Saved data entries:
● ● ●

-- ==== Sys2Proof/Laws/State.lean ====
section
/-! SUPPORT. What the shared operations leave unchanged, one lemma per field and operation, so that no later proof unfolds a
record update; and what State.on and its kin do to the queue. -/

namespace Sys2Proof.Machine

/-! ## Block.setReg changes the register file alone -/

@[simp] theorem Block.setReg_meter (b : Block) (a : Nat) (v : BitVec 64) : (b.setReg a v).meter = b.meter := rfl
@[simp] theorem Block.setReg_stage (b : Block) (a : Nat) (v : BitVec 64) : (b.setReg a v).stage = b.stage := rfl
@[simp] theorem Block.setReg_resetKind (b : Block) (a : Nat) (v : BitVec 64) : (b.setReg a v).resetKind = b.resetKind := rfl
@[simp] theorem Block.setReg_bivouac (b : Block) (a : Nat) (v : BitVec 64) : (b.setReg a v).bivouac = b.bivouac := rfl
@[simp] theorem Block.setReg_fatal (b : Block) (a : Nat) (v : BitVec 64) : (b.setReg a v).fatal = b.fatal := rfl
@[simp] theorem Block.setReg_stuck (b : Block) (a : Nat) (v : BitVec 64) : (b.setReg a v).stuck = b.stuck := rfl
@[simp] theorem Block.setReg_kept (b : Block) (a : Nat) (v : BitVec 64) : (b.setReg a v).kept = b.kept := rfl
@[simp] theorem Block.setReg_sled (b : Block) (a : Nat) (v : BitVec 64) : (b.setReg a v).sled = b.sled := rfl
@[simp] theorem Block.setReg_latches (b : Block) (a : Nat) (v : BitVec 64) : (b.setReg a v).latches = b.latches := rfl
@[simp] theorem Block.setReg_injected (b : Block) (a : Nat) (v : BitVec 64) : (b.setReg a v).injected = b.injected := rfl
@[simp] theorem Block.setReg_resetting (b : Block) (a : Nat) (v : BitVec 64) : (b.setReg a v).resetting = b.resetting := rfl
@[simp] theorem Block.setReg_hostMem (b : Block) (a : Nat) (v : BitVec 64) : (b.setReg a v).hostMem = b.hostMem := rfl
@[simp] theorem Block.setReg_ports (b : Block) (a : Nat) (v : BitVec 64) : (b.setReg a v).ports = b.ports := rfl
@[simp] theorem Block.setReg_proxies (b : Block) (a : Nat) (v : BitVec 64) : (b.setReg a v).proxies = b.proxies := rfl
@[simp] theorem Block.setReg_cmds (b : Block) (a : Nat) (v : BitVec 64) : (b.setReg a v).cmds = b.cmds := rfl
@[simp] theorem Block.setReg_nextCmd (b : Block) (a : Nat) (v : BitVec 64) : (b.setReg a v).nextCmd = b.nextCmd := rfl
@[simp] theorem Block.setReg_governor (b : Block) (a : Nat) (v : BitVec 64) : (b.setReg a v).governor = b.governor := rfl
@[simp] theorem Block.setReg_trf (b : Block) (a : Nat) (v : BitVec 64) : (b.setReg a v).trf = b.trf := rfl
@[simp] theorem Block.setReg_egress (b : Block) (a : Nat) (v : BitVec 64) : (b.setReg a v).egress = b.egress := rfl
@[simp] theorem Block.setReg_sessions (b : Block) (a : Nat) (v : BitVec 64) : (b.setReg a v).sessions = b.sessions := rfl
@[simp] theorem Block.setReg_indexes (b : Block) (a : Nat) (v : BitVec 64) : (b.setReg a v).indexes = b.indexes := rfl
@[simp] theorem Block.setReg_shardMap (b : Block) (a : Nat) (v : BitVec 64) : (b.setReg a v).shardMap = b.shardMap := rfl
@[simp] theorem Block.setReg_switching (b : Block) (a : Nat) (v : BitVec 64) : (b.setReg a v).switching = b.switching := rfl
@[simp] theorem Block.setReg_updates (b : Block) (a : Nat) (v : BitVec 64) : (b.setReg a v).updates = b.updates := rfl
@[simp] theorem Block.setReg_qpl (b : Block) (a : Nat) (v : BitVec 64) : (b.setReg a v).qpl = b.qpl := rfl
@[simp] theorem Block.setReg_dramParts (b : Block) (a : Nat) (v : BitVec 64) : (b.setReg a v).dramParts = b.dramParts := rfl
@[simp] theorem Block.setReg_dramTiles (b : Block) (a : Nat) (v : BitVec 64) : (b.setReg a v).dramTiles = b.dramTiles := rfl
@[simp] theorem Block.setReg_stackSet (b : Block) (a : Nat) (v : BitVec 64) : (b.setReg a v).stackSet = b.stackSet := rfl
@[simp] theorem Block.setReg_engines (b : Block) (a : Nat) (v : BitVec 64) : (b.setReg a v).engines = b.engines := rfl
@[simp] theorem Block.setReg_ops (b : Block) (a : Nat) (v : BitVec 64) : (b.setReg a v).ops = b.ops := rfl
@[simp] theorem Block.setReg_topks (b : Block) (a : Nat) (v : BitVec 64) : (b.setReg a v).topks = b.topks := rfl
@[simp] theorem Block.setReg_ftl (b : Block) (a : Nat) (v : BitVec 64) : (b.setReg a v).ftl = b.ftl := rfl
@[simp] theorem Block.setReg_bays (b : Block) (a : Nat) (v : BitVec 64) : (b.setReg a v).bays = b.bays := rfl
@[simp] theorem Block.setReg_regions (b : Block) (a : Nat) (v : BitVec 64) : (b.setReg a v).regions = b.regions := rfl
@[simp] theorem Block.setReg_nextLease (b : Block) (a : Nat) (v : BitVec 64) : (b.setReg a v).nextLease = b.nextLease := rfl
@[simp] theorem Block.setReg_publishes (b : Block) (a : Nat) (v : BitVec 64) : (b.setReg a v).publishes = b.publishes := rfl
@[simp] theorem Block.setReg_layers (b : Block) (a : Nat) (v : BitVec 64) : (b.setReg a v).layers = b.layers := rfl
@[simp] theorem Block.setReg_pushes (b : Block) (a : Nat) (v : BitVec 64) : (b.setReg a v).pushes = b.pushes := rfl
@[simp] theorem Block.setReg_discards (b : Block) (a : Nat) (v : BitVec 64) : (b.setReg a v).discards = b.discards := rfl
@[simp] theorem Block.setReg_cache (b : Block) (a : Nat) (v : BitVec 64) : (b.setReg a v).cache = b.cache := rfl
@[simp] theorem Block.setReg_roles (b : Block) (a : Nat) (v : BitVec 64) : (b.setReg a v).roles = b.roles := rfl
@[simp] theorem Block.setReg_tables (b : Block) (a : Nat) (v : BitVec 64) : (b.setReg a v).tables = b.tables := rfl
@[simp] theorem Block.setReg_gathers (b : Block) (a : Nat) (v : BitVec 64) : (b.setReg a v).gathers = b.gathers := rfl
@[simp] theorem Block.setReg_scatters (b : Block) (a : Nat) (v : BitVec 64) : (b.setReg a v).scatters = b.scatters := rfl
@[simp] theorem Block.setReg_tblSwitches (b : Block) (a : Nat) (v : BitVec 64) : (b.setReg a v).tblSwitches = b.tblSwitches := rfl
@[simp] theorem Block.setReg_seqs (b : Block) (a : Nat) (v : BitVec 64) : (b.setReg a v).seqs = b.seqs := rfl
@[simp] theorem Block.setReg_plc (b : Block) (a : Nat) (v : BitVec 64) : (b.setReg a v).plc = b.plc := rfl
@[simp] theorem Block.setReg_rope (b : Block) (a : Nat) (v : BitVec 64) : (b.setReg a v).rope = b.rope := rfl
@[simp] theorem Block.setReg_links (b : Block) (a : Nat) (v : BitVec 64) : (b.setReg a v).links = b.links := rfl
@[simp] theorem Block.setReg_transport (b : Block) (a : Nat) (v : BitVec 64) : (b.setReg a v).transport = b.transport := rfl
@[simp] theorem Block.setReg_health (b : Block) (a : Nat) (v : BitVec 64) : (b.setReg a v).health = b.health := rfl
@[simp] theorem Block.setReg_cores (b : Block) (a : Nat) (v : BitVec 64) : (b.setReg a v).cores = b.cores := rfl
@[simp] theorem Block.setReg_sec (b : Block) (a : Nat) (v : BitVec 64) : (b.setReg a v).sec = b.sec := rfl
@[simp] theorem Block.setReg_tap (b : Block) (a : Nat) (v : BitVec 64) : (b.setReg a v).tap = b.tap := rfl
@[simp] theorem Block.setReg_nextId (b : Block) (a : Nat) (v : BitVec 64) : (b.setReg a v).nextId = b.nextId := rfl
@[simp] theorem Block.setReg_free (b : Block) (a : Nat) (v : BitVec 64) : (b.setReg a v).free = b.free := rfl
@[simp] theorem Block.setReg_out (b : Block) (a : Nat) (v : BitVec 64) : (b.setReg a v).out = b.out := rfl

● ● ●

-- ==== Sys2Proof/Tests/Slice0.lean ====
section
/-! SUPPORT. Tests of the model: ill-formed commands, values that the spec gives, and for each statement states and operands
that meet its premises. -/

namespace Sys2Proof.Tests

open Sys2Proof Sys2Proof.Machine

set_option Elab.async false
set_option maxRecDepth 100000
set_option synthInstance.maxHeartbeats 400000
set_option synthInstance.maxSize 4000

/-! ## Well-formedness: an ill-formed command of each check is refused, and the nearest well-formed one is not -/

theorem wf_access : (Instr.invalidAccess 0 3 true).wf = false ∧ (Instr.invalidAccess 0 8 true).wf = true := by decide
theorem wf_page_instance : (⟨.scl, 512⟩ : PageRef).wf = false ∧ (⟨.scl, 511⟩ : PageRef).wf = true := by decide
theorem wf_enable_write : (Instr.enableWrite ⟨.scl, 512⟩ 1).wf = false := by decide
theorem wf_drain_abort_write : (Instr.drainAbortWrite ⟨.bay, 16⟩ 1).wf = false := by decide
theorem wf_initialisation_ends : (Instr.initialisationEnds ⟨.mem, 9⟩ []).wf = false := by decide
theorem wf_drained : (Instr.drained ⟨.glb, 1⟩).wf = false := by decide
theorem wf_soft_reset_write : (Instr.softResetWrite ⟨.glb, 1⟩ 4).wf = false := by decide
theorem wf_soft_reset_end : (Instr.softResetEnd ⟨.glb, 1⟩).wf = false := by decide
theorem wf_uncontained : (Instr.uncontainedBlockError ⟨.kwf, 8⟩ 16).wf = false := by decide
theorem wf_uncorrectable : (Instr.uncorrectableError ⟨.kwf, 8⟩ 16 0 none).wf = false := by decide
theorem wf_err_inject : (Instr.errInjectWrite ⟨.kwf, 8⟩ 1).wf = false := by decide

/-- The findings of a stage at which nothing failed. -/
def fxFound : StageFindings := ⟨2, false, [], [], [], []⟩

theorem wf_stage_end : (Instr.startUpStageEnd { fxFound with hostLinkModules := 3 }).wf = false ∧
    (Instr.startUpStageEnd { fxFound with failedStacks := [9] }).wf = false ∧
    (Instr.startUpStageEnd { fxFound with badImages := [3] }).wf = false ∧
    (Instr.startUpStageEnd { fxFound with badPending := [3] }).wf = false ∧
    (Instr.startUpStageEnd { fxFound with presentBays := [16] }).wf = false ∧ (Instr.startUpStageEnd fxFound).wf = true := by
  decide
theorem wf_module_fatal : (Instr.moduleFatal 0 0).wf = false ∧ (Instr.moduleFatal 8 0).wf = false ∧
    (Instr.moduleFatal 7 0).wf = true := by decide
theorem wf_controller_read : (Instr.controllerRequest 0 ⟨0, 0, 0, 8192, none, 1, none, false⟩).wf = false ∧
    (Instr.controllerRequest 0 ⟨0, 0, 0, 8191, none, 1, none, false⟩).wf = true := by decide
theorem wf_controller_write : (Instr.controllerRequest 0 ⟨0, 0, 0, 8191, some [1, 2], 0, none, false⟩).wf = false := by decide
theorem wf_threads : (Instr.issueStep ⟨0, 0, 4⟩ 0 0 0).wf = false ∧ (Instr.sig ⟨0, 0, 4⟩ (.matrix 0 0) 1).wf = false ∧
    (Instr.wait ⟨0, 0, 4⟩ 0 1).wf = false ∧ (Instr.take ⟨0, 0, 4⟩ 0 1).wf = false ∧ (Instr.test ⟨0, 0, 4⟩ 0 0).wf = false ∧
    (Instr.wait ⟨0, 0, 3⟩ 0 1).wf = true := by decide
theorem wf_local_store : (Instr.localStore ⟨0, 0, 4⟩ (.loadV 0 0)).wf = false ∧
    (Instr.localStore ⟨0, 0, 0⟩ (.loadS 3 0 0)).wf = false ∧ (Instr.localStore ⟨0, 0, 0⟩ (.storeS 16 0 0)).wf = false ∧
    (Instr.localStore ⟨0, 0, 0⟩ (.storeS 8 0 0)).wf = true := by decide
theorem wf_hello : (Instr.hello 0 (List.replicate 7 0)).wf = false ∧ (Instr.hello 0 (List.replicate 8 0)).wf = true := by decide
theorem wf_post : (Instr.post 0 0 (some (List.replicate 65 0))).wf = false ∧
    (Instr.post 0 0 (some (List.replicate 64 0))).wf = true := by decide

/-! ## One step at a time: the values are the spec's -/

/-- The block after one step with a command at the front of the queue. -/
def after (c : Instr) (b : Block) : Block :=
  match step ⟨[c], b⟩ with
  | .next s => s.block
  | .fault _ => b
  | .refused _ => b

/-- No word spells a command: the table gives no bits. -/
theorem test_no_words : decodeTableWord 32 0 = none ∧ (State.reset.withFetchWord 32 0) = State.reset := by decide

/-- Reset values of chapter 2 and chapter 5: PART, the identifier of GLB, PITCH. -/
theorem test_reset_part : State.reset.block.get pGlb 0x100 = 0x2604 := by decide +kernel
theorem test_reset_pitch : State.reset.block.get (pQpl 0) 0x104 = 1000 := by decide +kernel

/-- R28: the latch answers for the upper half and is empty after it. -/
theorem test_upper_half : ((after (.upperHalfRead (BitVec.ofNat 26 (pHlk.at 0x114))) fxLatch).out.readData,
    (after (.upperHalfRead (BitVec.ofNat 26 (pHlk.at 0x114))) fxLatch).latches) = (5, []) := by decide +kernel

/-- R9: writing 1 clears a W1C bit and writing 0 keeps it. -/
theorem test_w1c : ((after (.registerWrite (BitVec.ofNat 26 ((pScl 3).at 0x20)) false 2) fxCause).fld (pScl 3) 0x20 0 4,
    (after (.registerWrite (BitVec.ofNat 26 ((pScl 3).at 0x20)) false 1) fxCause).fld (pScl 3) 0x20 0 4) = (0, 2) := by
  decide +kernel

● ● ●

What you return must be the lines above that run from the line with "proof unfolds a" to the line with "file alone -/", inclusive, each copied exactly.

Result for this task —
/-! SUPPORT. What the shared operations leave unchanged, one lemma per field and operation, so that no later proof unfolds a
record update; and what State.on and its kin do to the queue. -/

namespace Sys2Proof.Machine

/-! ## Block.setReg changes the register file alone -/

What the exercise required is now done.